━━━━━ INPUT FOR THIS TASK ━━━━━

-- ==== Sys2Proof/Certificates/Slice0/Obligations.lean ====
section
/-! DEFINITION. The statements for the provers: one Prop each, from the numbered rules of spec/. -/

open Sys2Proof Sys2Proof.Machine

/-! ## Encoding -/

/-- Decoding the word of a command gives the command back, for every operand (R101 to R104). -/
def Obligations.DecodeOfEncode : Prop :=
  ∀ i : Instr, decode (encode i) = .ok i

/-- Only the word of a command decodes to it: no bit of a legal word is dropped (R103: unused fields are 0). -/
def Obligations.EncodeOfDecode : Prop :=
  ∀ (w : Word) (i : Instr), decode w = .ok i → encode i = w

/-- R105: a word is legal exactly when it matches one row of R103, and then it is a command for the decoder. -/
def Obligations.LegalExactlyOnTableRows : Prop :=
  ∀ w : Word,
    (legal w = true ↔
      w &&& 0xFFFFFFFF#32 = 0x00000001#32 ∨ w &&& 0xFFFF80FF#32 = 0x00000002#32 ∨
      w &&& 0xFFFF80FF#32 = 0x00000003#32 ∨ w &&& 0xFFFF80FF#32 = 0x00000004#32 ∨
      w &&& 0xFFFF80DF#32 = 0x00000005#32 ∨ w &&& 0xFFFF80EF#32 = 0x00000006#32 ∨
      w &&& 0xFF0080EF#32 = 0x00000007#32) ∧
    (legal w = true ↔ ∃ i, decode w = .ok i)

/-- The seven rows of R103 are pairwise disjoint. -/
def Obligations.TableRowsDisjoint : Prop :=
  ∀ (w : Word) (p q : Opcode), hitsRow w p = true → hitsRow w q = true → p = q

/-- Which words are illegal (R106): an opcode 0x0 or 0x8 to 0xF, a nonzero reserved bit, or a nonzero field the opcode
does not use. -/
def Obligations.IllegalWordsNamedByBits : Prop :=
  ∀ w : Word, legal w = false ↔
    (fieldOp w = 0x0#4 ∨ 8 ≤ (fieldOp w).toNat) ∨
    w.extractLsb' 6 2 ≠ 0#2 ∨ w.getLsbD 15 = true ∨ w.extractLsb' 24 8 ≠ 0#8 ∨
    (fieldValue w ≠ 0#8 ∧ fieldOp w ≠ 0x7#4) ∨
    (fieldReg w = true ∧ fieldOp w ≠ 0x6#4 ∧ fieldOp w ≠ 0x7#4) ∨
    (fieldEn w = true ∧ fieldOp w ≠ 0x5#4) ∨
    (fieldAddr w ≠ 0#7 ∧ fieldOp w = 0x1#4)

/-- The example words of R111: thirteen commands, two illegal words, and a legal word whose address is not admissible
with the default parameters. -/
def Obligations.ExampleWordsDecode : Prop :=
  decode 0x00000001#32 = .ok .init ∧
  decode 0x00004C02#32 = .ok (.probe 0x4C#7) ∧
  decode 0x00004802#32 = .ok (.probe 0x48#7) ∧
  decode 0x00004C03#32 = .ok (.readConfig 0x4C#7) ∧
  decode 0x00004803#32 = .ok (.readConfig 0x48#7) ∧
  decode 0x00004C04#32 = .ok (.readTemp 0x4C#7) ∧
  decode 0x00004C25#32 = .ok (.setStandby 0x4C#7 true) ∧
  decode 0x00004C05#32 = .ok (.setStandby 0x4C#7 false) ∧
  decode 0x00004C06#32 = .ok (.readReg 0x4C#7 .temp) ∧
  decode 0x00004C16#32 = .ok (.readReg 0x4C#7 .config) ∧
  decode 0x00804C17#32 = .ok (.writeReg 0x4C#7 .config 0x80#8) ∧
  decode 0x00124F07#32 = .ok (.writeReg 0x4F#7 .temp 0x12#8) ∧
  decode 0x00001002#32 = .ok (.probe 0x10#7) ∧
  legal 0x00004C12#32 = false ∧
  legal 0x00004C08#32 = false ∧
  legal 0x00001002#32 = true ∧
  0x10#7 ∉ Params.default.legalAddrs

/-- The assembler on every statement of R109 and R110: a command statement in range is the word of R109 and one out of
range is refused; a raw word and a raw access are the host's access; a pseudo-instruction is refused exactly when the
statement it expands to is, and SETOFF, WAIT, CLEAR and SCAN never are. The ranges of raw words and offsets, SETOFF's any
integer, and WAIT as one action are the model's choices (log 19). -/
def Obligations.AssemblerWords : Prop :=
  ∀ (p : Params) (a e r v w off : Nat) (o : Int) (st : Stmt),
    assemble p .init = some [.wr offCmd 0x00000001#32] ∧
    assemble p (.probe a) = (if a ≤ 0x7F then some [.wr offCmd (BitVec.ofNat 32 (a <<< 8 ||| 0x2))] else none) ∧
    assemble p (.readConfig a) = (if a ≤ 0x7F then some [.wr offCmd (BitVec.ofNat 32 (a <<< 8 ||| 0x3))] else none) ∧
    assemble p (.readTemp a) = (if a ≤ 0x7F then some [.wr offCmd (BitVec.ofNat 32 (a <<< 8 ||| 0x4))] else none) ∧
    assemble p (.setStandby a e) =
      (if a ≤ 0x7F ∧ e ≤ 1 then some [.wr offCmd (BitVec.ofNat 32 (e <<< 5 ||| a <<< 8 ||| 0x5))] else none) ∧
    assemble p (.readReg a r) =
      (if a ≤ 0x7F ∧ r ≤ 1 then some [.wr offCmd (BitVec.ofNat 32 (r <<< 4 ||| a <<< 8 ||| 0x6))] else none) ∧
    assemble p (.writeReg a r v) =
      (if a ≤ 0x7F ∧ r ≤ 1 ∧ v ≤ 0xFF then
        some [.wr offCmd (BitVec.ofNat 32 (v <<< 16 ||| r <<< 4 ||| a <<< 8 ||| 0x7))] else none) ∧
    assemble p (.word w) = (if w < 2 ^ 32 then some [.wr offCmd (BitVec.ofNat 32 w)] else none) ∧
    assemble p (.wr off w) =
      (if (off < 32 ∧ off % 4 = 0) ∧ w < 2 ^ 32 then some [.wr (BitVec.ofNat 5 off) (BitVec.ofNat 32 w)] else none) ∧
    assemble p (.rd off) = (if off < 32 ∧ off % 4 = 0 then some [.rd (BitVec.ofNat 5 off)] else none) ∧
    offCmd.toNat = 0x00 ∧ offStatus.toNat = 0x04 ∧ offOffset.toNat = 0x08 ∧ offResult.toNat = 0x0C ∧
    assemble p (.standby a) = assemble p (.setStandby a 1) ∧
    assemble p (.wake a) = assemble p (.setStandby a 0) ∧
    assemble p (.run st) = (assemble p st).map (fun l => l ++ [.waitDone, .rd offResult]) ∧
    assemble p (.readTempOffset a o) = (assemble p (.readTemp a)).map (fun l => .wr offOffset (BitVec.ofInt 32 o) :: l) ∧
    assemble p (.setOff o) = some [.wr offOffset (BitVec.ofInt 32 o)] ∧
    assemble p .wait = some [.waitDone] ∧
    assemble p .clear = some [.wr offStatus 0x0000000A#32] ∧
    assemble p .scan = some (expand p .scan)

/-- The pseudo-instructions of R110 on top of the statements of R109; SCAN probes every admissible address once, in
increasing order. WAIT is one action of the host program (the model's choice, log 19). -/
def Obligations.PseudoInstructionsExpand : Prop :=
  ∀ (p : Params) (a : Nat) (o : Int) (st : Stmt),
    expand p (.setOff o) = [.wr offOffset (BitVec.ofInt 32 o)] ∧
    expand p (.standby a) = expand p (.setStandby a 1) ∧
    expand p (.wake a) = expand p (.setStandby a 0) ∧
    expand p (.run st) = expand p st ++ expand p .wait ++ [.rd offResult] ∧
    expand p (.readTempOffset a o) = expand p (.setOff o) ++ expand p (.readTemp a) ∧
    expand p .clear = [.wr offStatus 0x0000000A#32] ∧
    (∃ l : List BusAddr,
      l.Pairwise (fun x y => x.toNat < y.toNat) ∧ (∀ x, x ∈ l ↔ x ∈ p.legalAddrs) ∧
      expand p .scan = l.flatMap (fun x => expand p (.run (.probe x.toNat))))

/-! ## Acceptance (41_sequencer.md) -/

/-- A host's write of a command word to CMD is one step that runs the decoded command's meaning, after the input is
taken; and the word placed by withFetchWord is the command the next step runs. That the host's accesses wait in a list
of inputs, and that this list is where the next instruction is fetched, are the model's choices (logs 1 and 3). -/
def Obligations.StepRunsDecodedCommand : Prop :=
  ∀ (s : State) (w : Word) (i : Instr) (rest : List Input), decode w = .ok i →
    (s.inReset = false → s.inputs = .host (.write .word 0x00#5 w) :: rest →
      step s = exec i { s with inputs := rest }) ∧
    step (s.withFetchWord 32 w.toNat) = exec i { s with inReset := false }

/-- R141: while a command runs, a CMD write of any word sets REJECTED and nothing else. -/
def Obligations.BusyControllerRejects : Prop :=
  ∀ (s : State) (w : Word), s.seq ≠ .idle →
    cmdWrite w s = .next { s with rejected := true } ∧
    ∀ i : Instr, exec i s = .next { s with rejected := true }

/-- R142: an accepted word is in CMD, its fields and OFFSET are in the latches, and REJECTED and OFFSET are kept; when the
command then runs, DONE is 0 and CODE, SUBOP and RESULT are the previous command's. A word that starts no sequence has
completed in the same step (R143, R147), so its DONE is 1. -/
def Obligations.AcceptanceLatchesWord : Prop :=
  ∀ (s : State) (w : Word), s.seq = .idle →
    ∃ t, cmdWrite w s = .next t ∧ t.cmd = w ∧
      t.latch =
        { op := w.extractLsb' 0 4, reg := w.getLsbD 4, en := w.getLsbD 5, addr := w.extractLsb' 8 7,
          val := w.extractLsb' 16 8, off := s.offset } ∧
      t.rejected = s.rejected ∧ t.offset = s.offset ∧ t.wire = s.wire ∧
      (t.seq ≠ .idle →
        t.done = false ∧ t.code = s.code ∧ t.subop = s.subop ∧ t.result = s.result) ∧
      (t.seq = .idle → t.done = true)

/-- R143: the checks at acceptance in their order; the first that holds completes the command in the accepting step, and
a word that passes them all starts a sequence. -/
def Obligations.AcceptanceChecksInOrder : Prop :=
  ∀ (s : State) (w : Word), s.seq = .idle →
    (legal w = false → cmdWrite w s = .next ((s.accept w).complete .illegalCmd 0#32 false)) ∧
    (∀ op, hitsRow w op = true → op ≠ .init → s.initDone = false →
      cmdWrite w s = .next ((s.accept w).complete .notInit (failVal op) false)) ∧
    (hitsRow w .init = true → s.initDone = true →
      cmdWrite w s = .next ((s.accept w).complete .alreadyInit 0#32 false)) ∧
    (∀ op, hitsRow w op = true → op ≠ .init → s.initDone = true → w.extractLsb' 8 7 ∉ s.params.legalAddrs →
      cmdWrite w s = .next ((s.accept w).complete .illegalAddr (failVal op) false)) ∧
    (∀ op, hitsRow w op = true → (op = .init → s.initDone = false) →
      (op ≠ .init → s.initDone = true ∧ w.extractLsb' 8 7 ∈ s.params.legalAddrs) →
      ∃ t, cmdWrite w s = .next t ∧ t.busy = true ∧ t.cmd = w)

/-- A command before INIT completes in its accepting step with NOT_INIT and the failure value of its opcode (R143, R144),
404 for READ_TEMP and 255 for READ_CONFIG (R7). -/
def Obligations.FailureValues : Prop :=
  ∀ (s : State) (i : Instr), s.seq = .idle → s.initDone = false → i ≠ .init →
    ∃ t, exec i s = .next t ∧ t.code = .notInit ∧ t.subop = false ∧ t.done = true ∧ t.seq = .idle ∧
      t.result =
        match i with
        | .readConfig _ => 255#32
        | .readTemp _ => 404#32
        | .init => 0#32
        | .probe _ => 0#32
        | .setStandby _ _ => 0#32
        | .readReg _ _ => 0#32
        | .writeReg _ _ _ => 0#32

/-- A command whose ADDR is not admissible completes with ILLEGAL_ADDR in the accepting step, with no bus traffic (R73,
R143, R144), and nothing but CMD, the latches and the outcome changes. -/
def Obligations.InadmissibleAddressCompletes : Prop :=
  ∀ (s : State) (i : Instr), s.seq = .idle → s.initDone = true → i ≠ .init → i.addr ∉ s.params.legalAddrs →
    exec i s = .next
      { s with
        cmd := encode i
        latch := latchesOf (encode i) s.offset
        done := true
        code := .illegalAddr
        subop := false
        result := failVal i.opcode }

/-- INIT in a state without INIT done starts the CFG step (R145, R190), and changes nothing else but CMD, DONE and the
latches. -/
def Obligations.InitStartsConfiguration : Prop :=
  ∀ s : State, s.seq = .idle → s.initDone = false →
    exec .init s = .next
      { s with
        cmd := 0x00000001#32
        done := false
        latch := { op := 1#4, reg := false, en := false, addr := 0#7, val := 0#8, off := s.offset }
        seq := .cfg }

/-- A second INIT completes with ALREADY_INIT in the accepting step and leaves the bus configuration alone (R190, R192). -/
def Obligations.SecondInitChangesNothingElse : Prop :=
  ∀ s : State, s.seq = .idle → s.initDone = true →
    exec .init s = .next
      { s with
        cmd := 0x00000001#32
        done := true
        latch := { op := 1#4, reg := false, en := false, addr := 0#7, val := 0#8, off := s.offset }
        code := .alreadyInit
        subop := false
        result := 0#32
        seq := .idle }

/-- PROBE, ready to run: the read transaction starts with no register access before it (R145, R170). -/
def Obligations.ProbeDispatch : Prop :=
  ∀ (s : State) (a : BusAddr), ReadyFor (.probe a) s →
    exec (.probe a) s = .next
      { s with
        cmd := encode (.probe a)
        done := false
        latch := { op := 2#4, reg := false, en := false, addr := a, val := 0#8, off := s.offset }
        seq := .probeRd }

/-- READ_CONFIG, READ_TEMP and READ_REG, ready to run: a read access starts, of the configuration register for the first
two (READ_TEMP at STAGE 0) and of the named register for READ_REG (R74, R145). -/
def Obligations.ReadCommandsDispatch : Prop :=
  ∀ (s : State) (a : BusAddr) (r : TargetReg),
    (ReadyFor (.readConfig a) s →
      exec (.readConfig a) s = .next
        { s with
          cmd := encode (.readConfig a)
          done := false
          latch := { op := 3#4, reg := false, en := false, addr := a, val := 0#8, off := s.offset }
          work := { s.work with accKind := .read, accCmdb := s.params.cmdConfig }
          seq := .wrTx }) ∧
    (ReadyFor (.readTemp a) s →
      exec (.readTemp a) s = .next
        { s with
          cmd := encode (.readTemp a)
          done := false
          latch := { op := 4#4, reg := false, en := false, addr := a, val := 0#8, off := s.offset }
          work := { s.work with stage := .config, accKind := .read, accCmdb := s.params.cmdConfig }
          seq := .wrTx }) ∧
    (ReadyFor (.readReg a r) s →
      exec (.readReg a r) s = .next
        { s with
          cmd := encode (.readReg a r)
          done := false
          latch :=
            { op := 6#4, reg := (match r with | .temp => false | .config => true), en := false, addr := a,
              val := 0#8, off := s.offset }
          work :=
            { s.work with
              accKind := .read
              accCmdb := (match r with | .temp => s.params.cmdTemp | .config => s.params.cmdConfig) }
          seq := .wrTx })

━━━━━

* [EXERCISE DESCRIPTION]:
Tally the lines of the data that hold the string "BusAddr". Answer with the number and nothing more.

* [YOUR RESPONSE]:
3